Deep reinforcement learning algorithms usually require a large number of trials, derived from the need to re-collect large dataset and training from scratch per task. Intuitively, knowledge gained in learning one task should help to learn new, related tasks more quickly. Humans and animals are able to learn new tasks in just a few trials. Here we designed a reinforcement learning algorithm that leverages prior experience to figure out how to solve new tasks quickly. In recent literature, such methods are referred to as meta-reinforcement learning [Mishra et al. 2018, Finn et al. 2017, Wang et al. 2016, Duan et al. 2016].
In this section we implemented a one-step Actor-Critic algorithm on three control problems:
- CartPole-v1
- Acrobot-v1
- MountainCarContinuous-v0
Technical Implementation:
- Unified Architecture: All tasks use identical network dimensions (state_dim=6, action_dim=5) with input padding for smaller observation spaces and action masking for unused actions
- MountainCar Discretization: Converted continuous action space to 5 discrete actions using custom adapters
-
Reward Shaping: Implemented a custom wrapper for MountainCar providing intermediate rewards:
- Position bonuses (weight=10.0) for reaching new heights
- Velocity bonuses (weight=1.0) for building momentum
- Large goal completion bonus (+100) for reaching the flag
- Hyperparameter Tuning: Used entropy_coef=0.10 for MountainCar (vs 0.01 for others) to reduce exploration after discovering successful strategies
-
Success Criteria: Defined task-specific success metrics:
-
CartPole: Episode length ≥ 500 steps (full episode completion)
→ Similar difficulty to$MA_{100 episodes}$ ≥ 475 demand - Acrobot: Episode reward ≥ -100 (standard threshold)
- MountainCar: Episode length < 999 steps (reaching flag before timeout)
-
CartPole: Episode length ≥ 500 steps (full episode completion)
- Convergence Definition: Target 95% success rate over moving average window of 100 episodes
-
Model Persistence: Automatic saving of converged models using environment names (e.g.,
models/CartPole-v1.pth)
All agents converged within 1000-2000 episodes, demonstrating effective learning across diverse control tasks.
Fine-tuned models trained on one problem to apply to another. For pairs: Acrobot → CartPole, CartPole → MountainCar:
Methodology:
- Loaded fully trained source models from Section 1
- Re-initialized output layer weights for both actor and critic networks (found to work better than actor-only re-initialization)
- Maintained source model's hidden layer weights to preserve learned features
- Trained on target tasks with same hyperparameters as Section 1
Results:
- Convergence Time: Remained similar to Section 1 baselines.

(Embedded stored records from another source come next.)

-- ==== Sys2Proof/Machine/RegMap.lean ====
section
/-! DEFINITION. The register map of BAR0 (R508): the address of every register, and for each block
the table of its registers as its chapter lists them: offset, instances and their stride, words, the bits
the host writes (rw), the bits a host write of 1 clears (rc1), and the cold-reset value. A bit in neither
mask reads as the hardware sets it (rh) or is reserved (R13 to R16). -/

namespace Sys2Proof.Machine

/-- One register of a register table (R13, R506). -/
structure RegRow where
  off    : Nat
  count  : Nat
  stride : Nat
  words  : Nat
  /-- The rw bits of every word but the highest. -/
  rw     : Nat
  /-- The rw bits of the highest word. -/
  top    : Nat
  rc1    : Nat
  /-- The cold-reset value, word 0 lowest (R7). -/
  rst    : Nat
  deriving DecidableEq, Repr

/-- The register block of tuning t (R58). -/
abbrev Reg.tunBase (t : Nat) : Nat := 0x4000 + 0x100 * t
/-- The register block of port p, its fret at + 0x1000 (R107, R298, R508). -/
abbrev Reg.portBase (p : Nat) : Nat := 0x40000 + 0x2000 * p
/-- The register block of pick p (R129). -/
abbrev Reg.pickBase (p : Nat) : Nat := 0x6000 + 0x200 * p
/-- The register block of edge pluck o (R160). -/
abbrev Reg.edgeBase (o : Nat) : Nat := 0x5100 + 0x80 * o
/-- The register block of reference slot n (R183). -/
abbrev Reg.slotBase (n : Nat) : Nat := 0x8400 + 0x80 * n
/-- The register block of FMUu (R184). -/
abbrev Reg.fmuBase (u : Nat) : Nat := 0x8C00 + 0x100 * u
/-- The register block of FOUTf (R215). -/
abbrev Reg.foutBase (f : Nat) : Nat := 0x8300 + 0x20 * f
/-- The parameters of signal g (R246). -/
abbrev Reg.sigBase (g : Nat) : Nat := 0x10200 + 0x10 * g
/-- The register block of channel h (R247). -/
abbrev Reg.chBase (h : Nat) : Nat := 0x11000 + 0x20 * h
/-- The register block of course c (R508). -/
abbrev Reg.crsBase (c : Nat) : Nat := 0x80000 + 0x40000 * c
/-- The register block of general pluck g, pluck g mod 64 of course g div 64 (R159). -/
abbrev Reg.plkBase (g : Nat) : Nat := Reg.crsBase (g / 64) + 0x4000 + 0x80 * (g % 64)
/-- Steering entry e of course c (R299). -/
abbrev Reg.steerBase (c e : Nat) : Nat := Reg.crsBase c + 0x8000 + 0x40 * e
/-- The register block of string s (R339). -/
abbrev Reg.strBase (s : Nat) : Nat := Reg.crsBase (s / 4) + 0x10000 + 0x8000 * (s % 4)
/-- Tag area n (R498). The model keeps the tag areas beside course C2's block, whose host addresses they share
(R508, R509); the host reaches them at this address less 0x100_0000. -/
abbrev Reg.tag (n : Nat) : Nat := 0x1100000 + 0x10 * n
/-- IRQ_GRPn, R444. -/
abbrev Reg.irqGrp (n : Nat) : Nat := 0x1000 + 8 * n
/-- IRQ_GRPn_MASK, R444. -/
abbrev Reg.irqGrpMask (n : Nat) : Nat := 0x1004 + 8 * n
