-- ==== Sys2Proof/Machine/State.lean ====
section
/-! DEFINITION. The state of the RNK2416: every register, memory, queue, counter and pin the spec gives it, as plain
data, and the queue of waiting commands. Register words of BAR0 lie in one sparse map `regs`, keyed by their
address; what they cannot hold lies in a structure for each block. -/

namespace Sys2Proof.Machine


/-- What a step can stop with beside a refusal. -/
inductive Fault where
  /-- No definition raises it: every command completes or is refused. Safe. -/
  | impossible
  deriving DecidableEq, Repr

/-- What a command is refused for. -/
inductive Refusal where
  /-- A command that the model gives no meaning; raised by Dispatch alone. Safe. -/
  | notModelled (mnemonic : String)
  /-- A command whose address names no slot of its window (not a multiple of 4, or outside BAR0 or BAR2): no TLP carries
  it (R504, R510). Raised by the host accesses. Safe. -/
  | illFormed
  deriving DecidableEq, Repr

/-! ### Time (R37 to R61) -/

/-- A nut replica's standing (R39, R451, R452). -/
inductive Fence where
  /-- In service. -/
  | service
  /-- Failed its check: reloads on the next check tick. -/
  | fenced
  /-- Reloaded: rejoins after the check tick that passes. -/
  | reloaded
  /-- Hard-fenced (R452). -/
  | hard
  deriving DecidableEq, Repr

/-- A nut replica (R39): its deviation from the master, its fence, the check ticks it failed within 1 s. -/
structure Replica where
  dev   : Nut
  fence : Fence
  fails : List Nut
  deriving DecidableEq, Repr

/-- A commit of an anchor (R51); `seq` for the commit of a step sequence (R200). -/
structure Commit where
  kind   : BitVec 2
  seq    : Bool
  parent : Bool
  nut    : Nut
  val    : FullTime
  rate   : Rate
  deriving DecidableEq, Repr

/-- A program's TCMT that waits for its commit tick (R53, R354): its course, context and work item, DST, SF and commit. -/
structure ProgCommit where
  course : CourseId
  x      : CtxId
  item   : Nat
  dst    : BitVec 6
  sf     : Bool
  c      : Commit
  deriving DecidableEq, Repr

/-- What a tuning holds beside its registers: the host's crossing commit and the one behind it (R52), the programs'
deferred commits in arrival order (R53), the tick that its last commit took, and the values from before a smear (R60). -/
structure Tuning where
  host     : Option Commit
  hostNext : Option Commit
  progs    : List ProgCommit
  took     : Option Nut
  preOff   : FullTime
  preRate  : Rate
  preNut   : Nut
  deriving DecidableEq, Repr

/-- The leap logic (R59 to R61): whether the step, the end of the inserted second and the smears are still due, and the tick of
the last step, with whether it deleted a second. -/
structure Leap where
  stepDue   : Bool
  secDue    : Bool
  startDue  : Bool
  endDue    : Bool
  stepped   : Option (Nut × Bool)
  deriving DecidableEq, Repr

We improved the time it took to converge but took more episodes to do so
- Stability: Fine-tuned models showed steadier learning curves with less variance
- Performance: Re-initializing both actor and critic output layers provided better results than actor-only re-initialization
- Comparison: Fine-tuning did not significantly accelerate convergence but provided more stable training
The results suggest that while fine-tuning preserves some useful features from source tasks, the architectural differences between control problems may limit transfer benefits.
Implemented a simplified Progressive Networks approach for multi-source transfer learning, focusing on stabilizing the transfer process to avoid negative interference.
Scenarios:
- Scenario A: {Acrobot, MountainCar} → CartPole
- Scenario B: {CartPole, Acrobot} → MountainCar
Architecture: Progressive Networks leverage knowledge from multiple pre-trained source models by:
- Freezing Source Networks: All source model parameters remain fixed during training.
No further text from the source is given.